WHAT YOU SHOULD DO: Would you please transcribe the records below from the line with "theorem FixedBits.fabs (f" through their final line, exactly and with no other lines?

*** Begin section ***

theorem FixedBits.add (x : Reg) (y : Src) (z : Reg) : FixedBits.Statement (.add x y z) :=
  FixedBits.of_one rfl fun _ => encInt3_op (by decide)

theorem FixedBits.sub (x : Reg) (y : Src) (z : Reg) : FixedBits.Statement (.sub x y z) :=
  FixedBits.of_one rfl fun _ => encInt3_op (by decide)

theorem FixedBits.addc (x : Reg) (y : Src) (z : Reg) : FixedBits.Statement (.addc x y z) :=
  FixedBits.of_one rfl fun _ => encInt3_op (by decide)

theorem FixedBits.subc (x : Reg) (y : Src) (z : Reg) : FixedBits.Statement (.subc x y z) :=
  FixedBits.of_one rfl fun _ => encInt3_op (by decide)

theorem FixedBits.mullo (x : Reg) (y : Src) (z : Reg) : FixedBits.Statement (.mullo x y z) :=
  FixedBits.of_one rfl fun _ => encInt3_op (by decide)

theorem FixedBits.mulhi (x : Reg) (y : Src) (z : Reg) : FixedBits.Statement (.mulhi x y z) :=
  FixedBits.of_one rfl fun _ => encInt3_op (by decide)

theorem FixedBits.mulslo (x : Reg) (y : Src) (z : Reg) : FixedBits.Statement (.mulslo x y z) :=
  FixedBits.of_one rfl fun _ => encInt3_op (by decide)

theorem FixedBits.mulshi (x : Reg) (y : Src) (z : Reg) : FixedBits.Statement (.mulshi x y z) :=
  FixedBits.of_one rfl fun _ => encInt3_op (by decide)

theorem FixedBits.div (x : Reg) (y : Src) (z : Reg) : FixedBits.Statement (.div x y z) :=
  FixedBits.of_one rfl fun _ => encInt3_op (by decide)

theorem FixedBits.divs (x : Reg) (y : Src) (z : Reg) : FixedBits.Statement (.divs x y z) :=
  FixedBits.of_one rfl fun _ => encInt3_op (by decide)

theorem FixedBits.mod (x : Reg) (y : Src) (z : Reg) : FixedBits.Statement (.mod x y z) :=
  FixedBits.of_one rfl fun _ => encInt3_op (by decide)

theorem FixedBits.mods (x : Reg) (y : Src) (z : Reg) : FixedBits.Statement (.mods x y z) :=
  FixedBits.of_one rfl fun _ => encInt3_op (by decide)

theorem FixedBits.ld (x y : Reg) : FixedBits.Statement (.ld x y) :=
  FixedBits.of_two rfl (encInt2_mode (by decide)) (encInt2_op (by decide) rfl)

theorem FixedBits.st (x y : Reg) : FixedBits.Statement (.st x y) :=
  FixedBits.of_two rfl (encInt2_mode (by decide)) (encInt2_op (by decide) rfl)

theorem FixedBits.cp (x y : Reg) : FixedBits.Statement (.cp x y) :=
  FixedBits.of_two rfl (encInt2_mode (by decide)) (encInt2_op (by decide) rfl)

theorem FixedBits.cmp (x y : Reg) : FixedBits.Statement (.cmp x y) :=
  FixedBits.of_two rfl (encInt2_mode (by decide)) (encInt2_op (by decide) rfl)

theorem FixedBits.bit (x y : Reg) : FixedBits.Statement (.bit x y) :=
  FixedBits.of_two rfl (encInt2_mode (by decide)) (encInt2_op (by decide) rfl)

theorem FixedBits.asl (x : Reg) (y : Count) : FixedBits.Statement (.asl x y) :=
  FixedBits.of_one rfl fun h => encInt2_op (by decide) h

theorem FixedBits.asr (x : Reg) (y : Count) : FixedBits.Statement (.asr x y) :=
  FixedBits.of_one rfl fun h => encInt2_op (by decide) h

theorem FixedBits.shl (x : Reg) (y : Count) : FixedBits.Statement (.shl x y) :=
  FixedBits.of_one rfl fun h => encInt2_op (by decide) h

theorem FixedBits.shr (x : Reg) (y : Count) : FixedBits.Statement (.shr x y) :=
  FixedBits.of_one rfl fun h => encInt2_op (by decide) h

theorem FixedBits.rol (x : Reg) (y : Count) : FixedBits.Statement (.rol x y) :=
  FixedBits.of_one rfl fun h => encInt2_op (by decide) h

theorem FixedBits.ror (x : Reg) (y : Count) : FixedBits.Statement (.ror x y) :=
  FixedBits.of_one rfl fun h => encInt2_op (by decide) h

theorem FixedBits.push (x : Reg) : FixedBits.Statement (.push x) :=
  FixedBits.of_one rfl fun _ => encInt1_reg (by decide)

theorem FixedBits.pop (x : Reg) : FixedBits.Statement (.pop x) :=
  FixedBits.of_one rfl fun _ => encInt1_reg (by decide)

theorem FixedBits.nor (x : Reg) : FixedBits.Statement (.nor x) :=
  FixedBits.of_one rfl fun _ => encInt1_reg (by decide)

theorem FixedBits.neg (x : Reg) : FixedBits.Statement (.neg x) :=
  FixedBits.of_one rfl fun _ => encInt1_reg (by decide)

theorem FixedBits.clr (x : Reg) : FixedBits.Statement (.clr x) :=
  FixedBits.of_one rfl fun _ => encInt1_reg (by decide)

theorem FixedBits.set (x : Reg) : FixedBits.Statement (.set x) :=
  FixedBits.of_one rfl fun _ => encInt1_reg (by decide)

theorem FixedBits.inc (x : Reg) : FixedBits.Statement (.inc x) :=
  FixedBits.of_one rfl fun _ => encInt1_reg (by decide)

theorem FixedBits.dec (x : Reg) : FixedBits.Statement (.dec x) :=
  FixedBits.of_one rfl fun _ => encInt1_reg (by decide)

theorem FixedBits.beq (x : Target) : FixedBits.Statement (.beq x) :=
  FixedBits.of_one rfl fun _ => encInt1_op (by decide)

theorem FixedBits.bne (x : Target) : FixedBits.Statement (.bne x) :=
  FixedBits.of_one rfl fun _ => encInt1_op (by decide)

theorem FixedBits.bgt (x : Target) : FixedBits.Statement (.bgt x) :=
  FixedBits.of_one rfl fun _ => encInt1_op (by decide)

theorem FixedBits.blt (x : Target) : FixedBits.Statement (.blt x) :=
  FixedBits.of_one rfl fun _ => encInt1_op (by decide)

theorem FixedBits.bge (x : Target) : FixedBits.Statement (.bge x) :=
  FixedBits.of_one rfl fun _ => encInt1_op (by decide)

theorem FixedBits.bpl (x : Target) : FixedBits.Statement (.bpl x) :=
  FixedBits.of_one rfl fun _ => encInt1_op (by decide)

theorem FixedBits.bmi (x : Target) : FixedBits.Statement (.bmi x) :=
  FixedBits.of_one rfl fun _ => encInt1_op (by decide)

theorem FixedBits.bvc (x : Target) : FixedBits.Statement (.bvc x) :=
  FixedBits.of_one rfl fun _ => encInt1_op (by decide)

theorem FixedBits.bvs (x : Target) : FixedBits.Statement (.bvs x) :=
  FixedBits.of_one rfl fun _ => encInt1_op (by decide)

theorem FixedBits.bcc (x : Target) : FixedBits.Statement (.bcc x) :=
  FixedBits.of_one rfl fun _ => encInt1_op (by decide)

theorem FixedBits.bcs (x : Target) : FixedBits.Statement (.bcs x) :=
  FixedBits.of_one rfl fun _ => encInt1_op (by decide)

theorem FixedBits.bfeq (x : Target) : FixedBits.Statement (.bfeq x) :=
  FixedBits.of_one rfl fun _ => encInt1_op (by decide)

theorem FixedBits.bfne (x : Target) : FixedBits.Statement (.bfne x) :=
  FixedBits.of_one rfl fun _ => encInt1_op (by decide)

theorem FixedBits.bfgt (x : Target) : FixedBits.Statement (.bfgt x) :=
  FixedBits.of_one rfl fun _ => encInt1_op (by decide)

theorem FixedBits.bflt (x : Target) : FixedBits.Statement (.bflt x) :=
  FixedBits.of_one rfl fun _ => encInt1_op (by decide)

theorem FixedBits.bfge (x : Target) : FixedBits.Statement (.bfge x) :=
  FixedBits.of_one rfl fun _ => encInt1_op (by decide)

theorem FixedBits.bfpl (x : Target) : FixedBits.Statement (.bfpl x) :=
  FixedBits.of_one rfl fun _ => encInt1_op (by decide)

theorem FixedBits.bfmi (x : Target) : FixedBits.Statement (.bfmi x) :=
  FixedBits.of_one rfl fun _ => encInt1_op (by decide)

theorem FixedBits.bfinf (x : Target) : FixedBits.Statement (.bfinf x) :=
  FixedBits.of_one rfl fun _ => encInt1_op (by decide)

theorem FixedBits.bfninf (x : Target) : FixedBits.Statement (.bfninf x) :=
  FixedBits.of_one rfl fun _ => encInt1_op (by decide)

theorem FixedBits.bfnnf (x : Target) : FixedBits.Statement (.bfnnf x) :=
  FixedBits.of_one rfl fun _ => encInt1_op (by decide)

theorem FixedBits.bfnnnf (x : Target) : FixedBits.Statement (.bfnnnf x) :=
  FixedBits.of_one rfl fun _ => encInt1_op (by decide)

theorem FixedBits.bfnan (x : Target) : FixedBits.Statement (.bfnan x) :=
  FixedBits.of_one rfl fun _ => encInt1_op (by decide)

theorem FixedBits.bfnnan (x : Target) : FixedBits.Statement (.bfnnan x) :=
  FixedBits.of_one rfl fun _ => encInt1_op (by decide)

theorem FixedBits.bfdn (x : Target) : FixedBits.Statement (.bfdn x) :=
  FixedBits.of_one rfl fun _ => encInt1_op (by decide)

theorem FixedBits.bfndn (x : Target) : FixedBits.Statement (.bfndn x) :=
  FixedBits.of_one rfl fun _ => encInt1_op (by decide)

theorem FixedBits.jmp (x : Target) : FixedBits.Statement (.jmp x) :=
  FixedBits.of_one rfl fun _ => encInt1_op (by decide)

theorem FixedBits.call (x : Target) : FixedBits.Statement (.call x) :=
  FixedBits.of_one rfl fun _ => encInt1_op (by decide)

theorem FixedBits.fadd (f g h : FReg) : FixedBits.Statement (.fadd f g h) :=
  FixedBits.of_one rfl fun _ => encFp3_op (by decide)

theorem FixedBits.fsub (f g h : FReg) : FixedBits.Statement (.fsub f g h) :=
  FixedBits.of_one rfl fun _ => encFp3_op (by decide)

theorem FixedBits.fmul (f g h : FReg) : FixedBits.Statement (.fmul f g h) :=
  FixedBits.of_one rfl fun _ => encFp3_op (by decide)

theorem FixedBits.fdiv (f g h : FReg) : FixedBits.Statement (.fdiv f g h) :=
  FixedBits.of_one rfl fun _ => encFp3_op (by decide)

theorem FixedBits.fatan (f g h : FReg) : FixedBits.Statement (.fatan f g h) :=
  FixedBits.of_one rfl fun _ => encFp3_op (by decide)

theorem FixedBits.fld (x : Reg) (g : FReg) : FixedBits.Statement (.fld x g) :=
  FixedBits.of_one rfl fun _ => encFp2_op (by decide) (regNumber_lt x) (by omega)

theorem FixedBits.fst (x : Reg) (g : FReg) : FixedBits.Statement (.fst x g) :=
  FixedBits.of_one rfl fun _ => encFp2_op (by decide) (regNumber_lt x) (by omega)

theorem FixedBits.fcp (f g : FReg) : FixedBits.Statement (.fcp f g) :=
  FixedBits.of_one rfl fun _ => encFp2_op (by decide) (by omega) (by omega)

theorem FixedBits.fitof (x : Reg) (g : FReg) : FixedBits.Statement (.fitof x g) :=
  FixedBits.of_one rfl fun _ => encFp2_op (by decide) (regNumber_lt x) (by omega)

theorem FixedBits.fftoi (f : FReg) (y : Reg) : FixedBits.Statement (.fftoi f y) :=
  FixedBits.of_one rfl fun _ => encFp2_op (by decide) (by omega) (regNumber_lt y)

theorem FixedBits.fsqrt (f g : FReg) : FixedBits.Statement (.fsqrt f g) :=
  FixedBits.of_one rfl fun _ => encFp2_op (by decide) (by omega) (by omega)

theorem FixedBits.fsin (f g : FReg) : FixedBits.Statement (.fsin f g) :=
  FixedBits.of_one rfl fun _ => encFp2_op (by decide) (by omega) (by omega)

theorem FixedBits.fcos (f g : FReg) : FixedBits.Statement (.fcos f g) :=
  FixedBits.of_one rfl fun _ => encFp2_op (by decide) (by omega) (by omega)

theorem FixedBits.flog (f g : FReg) : FixedBits.Statement (.flog f g) :=
  FixedBits.of_one rfl fun _ => encFp2_op (by decide) (by omega) (by omega)

theorem FixedBits.fexp (f g : FReg) : FixedBits.Statement (.fexp f g) :=
  FixedBits.of_one rfl fun _ => encFp2_op (by decide) (by omega) (by omega)

theorem FixedBits.fcmp (f g : FReg) : FixedBits.Statement (.fcmp f g) :=
  FixedBits.of_one rfl fun _ => encFp2_op (by decide) (by omega) (by omega)

theorem FixedBits.fclr (f : FReg) : FixedBits.Statement (.fclr f) :=
  FixedBits.of_one rfl fun _ => encFp1_op

theorem FixedBits.fpush (f : FReg) : FixedBits.Statement (.fpush f) :=
  FixedBits.of_one rfl fun _ => encFp1_op

theorem FixedBits.fpop (f : FReg) : FixedBits.Statement (.fpop f) :=
  FixedBits.of_one rfl fun _ => encFp1_op

theorem FixedBits.fneg (f : FReg) : FixedBits.Statement (.fneg f) :=
  FixedBits.of_one rfl fun _ => encFp1_op

theorem FixedBits.fabs (f : FReg) : FixedBits.Statement (.fabs f) :=
  FixedBits.of_one rfl fun _ => encFp1_op

theorem FixedBits.fpi (f : FReg) : FixedBits.Statement (.fpi f) :=
  FixedBits.of_one rfl fun _ => encFp1_op

theorem FixedBits.fe (f : FReg) : FixedBits.Statement (.fe f) :=
  FixedBits.of_one rfl fun _ => encFp1_op

theorem FixedBits.nop : FixedBits.Statement .nop :=
  FixedBits.of_one rfl fun _ => by decide

theorem FixedBits.pushs : FixedBits.Statement .pushs :=
  FixedBits.of_one rfl fun _ => by decide

theorem FixedBits.pops : FixedBits.Statement .pops :=
  FixedBits.of_one rfl fun _ => by decide

theorem FixedBits.clrz : FixedBits.Statement .clrz :=
  FixedBits.of_one rfl fun _ => by decide

theorem FixedBits.clrn : FixedBits.Statement .clrn :=
  FixedBits.of_one rfl fun _ => by decide

theorem FixedBits.clrc : FixedBits.Statement .clrc :=
  FixedBits.of_one rfl fun _ => by decide

theorem FixedBits.clrv : FixedBits.Statement .clrv :=
  FixedBits.of_one rfl fun _ => by decide

theorem FixedBits.setz : FixedBits.Statement .setz :=
  FixedBits.of_one rfl fun _ => by decide

theorem FixedBits.setn : FixedBits.Statement .setn :=
  FixedBits.of_one rfl fun _ => by decide

theorem FixedBits.setc : FixedBits.Statement .setc :=
  FixedBits.of_one rfl fun _ => by decide

theorem FixedBits.setv : FixedBits.Statement .setv :=
  FixedBits.of_one rfl fun _ => by decide

theorem FixedBits.jsr : FixedBits.Statement .jsr :=
  FixedBits.of_one rfl fun _ => by decide

theorem FixedBits.rts : FixedBits.Statement .rts :=
  FixedBits.of_one rfl fun _ => by decide

theorem FixedBits.ret : FixedBits.Statement .ret :=
  FixedBits.of_one rfl fun _ => by decide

*** End section ***

RESPONSE TO THIS EXERCISE:
theorem FixedBits.fabs (f : FReg) : FixedBits.Statement (.fabs f) :=
  FixedBits.of_one rfl fun _ => encFp1_op

theorem FixedBits.fpi (f : FReg) : FixedBits.Statement (.fpi f) :=
  FixedBits.of_one rfl fun _ => encFp1_op

theorem FixedBits.fe (f : FReg) : FixedBits.Statement (.fe f) :=
  FixedBits.of_one rfl fun _ => encFp1_op

theorem FixedBits.nop : FixedBits.Statement .nop :=
  FixedBits.of_one rfl fun _ => by decide

theorem FixedBits.pushs : FixedBits.Statement .pushs :=
  FixedBits.of_one rfl fun _ => by decide

theorem FixedBits.pops : FixedBits.Statement .pops :=
  FixedBits.of_one rfl fun _ => by decide

theorem FixedBits.clrz : FixedBits.Statement .clrz :=
  FixedBits.of_one rfl fun _ => by decide

theorem FixedBits.clrn : FixedBits.Statement .clrn :=
  FixedBits.of_one rfl fun _ => by decide

theorem FixedBits.clrc : FixedBits.Statement .clrc :=
  FixedBits.of_one rfl fun _ => by decide

theorem FixedBits.clrv : FixedBits.Statement .clrv :=
  FixedBits.of_one rfl fun _ => by decide

theorem FixedBits.setz : FixedBits.Statement .setz :=
  FixedBits.of_one rfl fun _ => by decide

theorem FixedBits.setn : FixedBits.Statement .setn :=
  FixedBits.of_one rfl fun _ => by decide

theorem FixedBits.setc : FixedBits.Statement .setc :=
  FixedBits.of_one rfl fun _ => by decide

theorem FixedBits.setv : FixedBits.Statement .setv :=
  FixedBits.of_one rfl fun _ => by decide

theorem FixedBits.jsr : FixedBits.Statement .jsr :=
  FixedBits.of_one rfl fun _ => by decide

theorem FixedBits.rts : FixedBits.Statement .rts :=
  FixedBits.of_one rfl fun _ => by decide

theorem FixedBits.ret : FixedBits.Statement .ret :=
  FixedBits.of_one rfl fun _ => by decide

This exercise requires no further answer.